The acoustic interlude of ‘Here I Am’ and ‘When You’re Gone’ may have seen a slight dip in audience participation, but the number one hit ‘Everything I D’o had the Cornbury choir in full voice.
The rocking was back with ‘Back To You’ and those familiar chords that ushered in ‘Summer Of 69′. Serious amounts of air guitarists and dad dancers to be seen!
‘Cuts Like A Knife’ closed the set before we had an encore of ‘Run To You’ and ‘All For Love’. He’s still got that magic and enthusiasm he had when I first saw him live way back in 1988.
Jason Ritchie chatted to local musician Tom Webber at Cornbury
Sunday 10 July
The final day of this year’s Cornbury and indeed the last ever Cornbury, so a day tinged with sadness but many happy musical memories.
High noon start for Didcot’s rising star Tom Webber, who was fresh from supporting Tom Jones on Friday and Readipop Festival yesterday.
Nick Lowe cover and the wonderful song that is ‘Martha’ were stand outs in a set that definitely saw him win over even more new fans. Closing a short half hour set with new song, ‘I’m Yours’, he got the crowd joining in on the chorus. He’s growing in stage presence and confidence each time I see him. Next festival season he will be higher up the bills that’s a given.
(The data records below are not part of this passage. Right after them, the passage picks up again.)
@[simp] theorem State.modInput_pending (s : State) (f : Inputs → Inputs) : (s.modInput f).pending = s.pending := rfl
@[simp] theorem State.modInput_free (s : State) (f : Inputs → Inputs) : (s.modInput f).free = s.free := rfl
@[simp] theorem State.modInput_ranks (s : State) (f : Inputs → Inputs) : (s.modInput f).ranks = s.ranks := rfl
@[simp] theorem State.modInput_clk (s : State) (f : Inputs → Inputs) : (s.modInput f).clk = s.clk := rfl
@[simp] theorem State.modInput_cores (s : State) (f : Inputs → Inputs) : (s.modInput f).cores = s.cores := rfl
@[simp] theorem State.modInput_intc (s : State) (f : Inputs → Inputs) : (s.modInput f).intc = s.intc := rfl
@[simp] theorem State.modInput_timers (s : State) (f : Inputs → Inputs) : (s.modInput f).timers = s.timers := rfl
@[simp] theorem State.modInput_wdts (s : State) (f : Inputs → Inputs) : (s.modInput f).wdts = s.wdts := rfl
@[simp] theorem State.modInput_pmon (s : State) (f : Inputs → Inputs) : (s.modInput f).pmon = s.pmon := rfl
@[simp] theorem State.modInput_start (s : State) (f : Inputs → Inputs) : (s.modInput f).start = s.start := rfl
@[simp] theorem State.modInput_evt (s : State) (f : Inputs → Inputs) : (s.modInput f).evt = s.evt := rfl
@[simp] theorem State.modInput_evtHeld (s : State) (f : Inputs → Inputs) : (s.modInput f).evtHeld = s.evtHeld := rfl
@[simp] theorem State.modInput_mem (s : State) (f : Inputs → Inputs) : (s.modInput f).mem = s.mem := rfl
@[simp] theorem State.modInput_mmus (s : State) (f : Inputs → Inputs) : (s.modInput f).mmus = s.mmus := rfl
@[simp] theorem State.modInput_masters (s : State) (f : Inputs → Inputs) : (s.modInput f).masters = s.masters := rfl
@[simp] theorem State.modInput_dma (s : State) (f : Inputs → Inputs) : (s.modInput f).dma = s.dma := rfl
@[simp] theorem State.modInput_rings (s : State) (f : Inputs → Inputs) : (s.modInput f).rings = s.rings := rfl
@[simp] theorem State.modInput_interp (s : State) (f : Inputs → Inputs) : (s.modInput f).interp = s.interp := rfl
@[simp] theorem State.modInput_mbx (s : State) (f : Inputs → Inputs) : (s.modInput f).mbx = s.mbx := rfl
@[simp] theorem State.modInput_drumImages (s : State) (f : Inputs → Inputs) : (s.modInput f).drumImages = s.drumImages := rfl
@[simp] theorem State.modInput_domeImages (s : State) (f : Inputs → Inputs) : (s.modInput f).domeImages = s.domeImages := rfl
@[simp] theorem State.modInput_zoneLoad (s : State) (f : Inputs → Inputs) : (s.modInput f).zoneLoad = s.zoneLoad := rfl
@[simp] theorem State.modInput_pwr (s : State) (f : Inputs → Inputs) : (s.modInput f).pwr = s.pwr := rfl
@[simp] theorem State.modInput_ltimers (s : State) (f : Inputs → Inputs) : (s.modInput f).ltimers = s.ltimers := rfl
@[simp] theorem State.modInput_rlink (s : State) (f : Inputs → Inputs) : (s.modInput f).rlink = s.rlink := rfl
@[simp] theorem State.modInput_boot (s : State) (f : Inputs → Inputs) : (s.modInput f).boot = s.boot := rfl
@[simp] theorem State.modInput_sealed (s : State) (f : Inputs → Inputs) : (s.modInput f).sealed = s.sealed := rfl
@[simp] theorem State.modInput_chain (s : State) (f : Inputs → Inputs) : (s.modInput f).chain = s.chain := rfl
@[simp] theorem State.modInput_hport (s : State) (f : Inputs → Inputs) : (s.modInput f).hport = s.hport := rfl
@[simp] theorem State.modInput_uarts (s : State) (f : Inputs → Inputs) : (s.modInput f).uarts = s.uarts := rfl
@[simp] theorem State.modInput_cans (s : State) (f : Inputs → Inputs) : (s.modInput f).cans = s.cans := rfl
@[simp] theorem State.modInput_nav (s : State) (f : Inputs → Inputs) : (s.modInput f).nav = s.nav := rfl
@[simp] theorem State.modInput_input (s : State) (f : Inputs → Inputs) : (s.modInput f).input = f s.input := rfl
@[simp] theorem State.modInput_easel (s : State) (f : Inputs → Inputs) : (s.modInput f).easel = s.easel := rfl
@[simp] theorem State.modInput_trk (s : State) (f : Inputs → Inputs) : (s.modInput f).trk = s.trk := rfl
@[simp] theorem State.modInput_tp (s : State) (f : Inputs → Inputs) : (s.modInput f).tp = s.tp := rfl
@[simp] theorem State.modInput_cal (s : State) (f : Inputs → Inputs) : (s.modInput f).cal = s.cal := rfl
Altered Images get the Cornbury crowd going on the hottest afternoon yet of the weekend. How can you not like an upbeat 80s banger like ‘I Could Be Happy’? Yes indeed, Clare Grogan is in fine form and even better news is that there is a new Altered Images album on the horizon…a mere thirty eight years since the last one!
‘Insects’ she dedicated to John Peel who gave Altered Images their big break. From the old to the new with ‘Glittterball’, a nifty little pop number.
Only one song could close the set, ‘Happy Birthday’, which made a couple of birthday celebrants in the crowd happy having their names read out by Clare.
A poptastic way to spend a sunny Sunday afternoon.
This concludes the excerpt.